Apesar da existência dessa correlação, os mecanismos pelo qual os diferentes genótipos influenciam no comportamento de forrageamento continuam desconhecidos. Uma possibilidade que poderia diferenciar essas formigas diz respeito à aferência da informação da condição de luminosidade do ambiente. Como discutido na seção anterior, algumas estruturas anatômicas não apresentam a mesma curva de crescimento do resto do corpo. O olho pode ser uma dessas estruturas. Consequentemente, a maneira como o olho e suas estruturas fotorreceptoras codificam a informação acerca da condição de iluminação pode variar entre formigas de diferentes tamanhos/genótipos.

Outra possibilidade diz respeito à eferências diferentes à informação dada pelo oscilador molecular. Isso faria com que diferentes operárias respondessem de maneira diferente ao ritmo ambiental de claro e escuro. Ou mesmo, em um caso mais extremo, o oscilador endógeno poderia funcionar de maneira diferente nas diferentes formigas.

Entretanto, os mecanismos moleculares do oscilador endógeno são muito conservados através das linhagens, portanto, esse segundo cenário parece mais improvável.

Como apresentado na introdução, todos os animais apresentam algum tipo de oscilador endógeno passível de ser sincronizado com os ritmos ambientais. No caso dos insetos a maquinaria molecular do oscilador é baseada nas alças de retroalimentação da expressão dos genes period/timeless e clock/cycle. Essas alças se autorregulam criando um ciclo constante de aproximadamente 24 horas. Independente do habito de vida do inseto, seja ele noturno ou diurno, o gene period tem pico de expressão no meio da noite (SANDRELLI et al., 2008). Ou seja, o hábito de vida do animal (i.e. noturno ou diurno) depende da eferência dada ao estimulo da expressão dos genes do relógio.
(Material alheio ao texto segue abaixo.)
-- ==== Sys2Proof/Machine/Step.lean ====
section
/-!
DEFINITION. One step of the block at operation level (00_scope.md R19): reset has priority over every operation (60_exceptions.md
R184); else the state code selects an operation or the recovery step (30_encoding.md R76).
-/
namespace Sys2Proof.Machine

/-- One step. -/
def step (s : State) : Host.Outcome State Fault Refusal :=
  match s.rstNow with
  | some k => .next (s.popRst.resetDuring k)
  | none   =>
    match decode s.state with
    | .ok i    => exec i s.popRst
    | .error _ => .next (recover s.popRst)

/-- The state in which the next step runs the operation of a word. The block fetches no instruction (R66): the FSM state
register selects its operation, so the word's 4 bits go there. An operation starts with TXN_PENDING = 0 and TX_IDX = 0 (R37)
and with `rst` = 0 (R200) (DESIGN CHOICE, log 5). -/
def State.withFetchWord (s : State) (_nbits w : Nat) : State :=
  { s with state := BitVec.ofNat 4 w, txnPending := false, txIdx := 0#4, rstIn := [] }

end Sys2Proof.Machine
end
É possível que dentro de uma mesma colônia existam indivíduos que respondem de maneira diferente a esse estimulo, gerando os grupos noturnos e diurnos simultaneamente. De maneira semelhante ao observado em Apis mellifera.

Tanto a hipótese de diferenças no padrão de expressão dos genes do relógio quando nas diferenças de codificação da informação luminosa pelo olho e as estruturas fotorreceptoras das formigas precisam ser testadas.

A ideia de que essas formigas sejam diferentes entre si compactua com os modelos de limiares. Nas possibilidades levantadas acima os limiares de resposta à informação luminosa seriam diferentes, o que gerariam padrões comportamentais de forrageamento diferentes. Além disso, as diferenças nos limiares seriam em função de diferenças na relação que os indivíduos têm com a informação dada pelo relógio molecular, ou em função das diferenças na estrutura do olho das diferentes castas. Note que as diferenças dos limiares apresentadas seriam exclusivamente dadas por fatores internos aos indivíduos. Como fatores externos também podem gerar diferenças nos limiares, não se descarta a possibilidade de que as formigas dividam a tarefa temporalmente em função de algum aspecto externo ao individuo.

Apesar das hipóteses acima serem promissoras, não é possível descartar a hipótese que as formigas que aparecem em diferentes horários sejam iguais. Nesse caso, resta tentar compreender quais processos coletivos que podem gerar esse padrão observado. Entretanto, como a diferença morfológica foi observada, é razoável pensar que essas formigas que dividem temporalmente a tarefa de forrageamento são de fato diferentes entre si.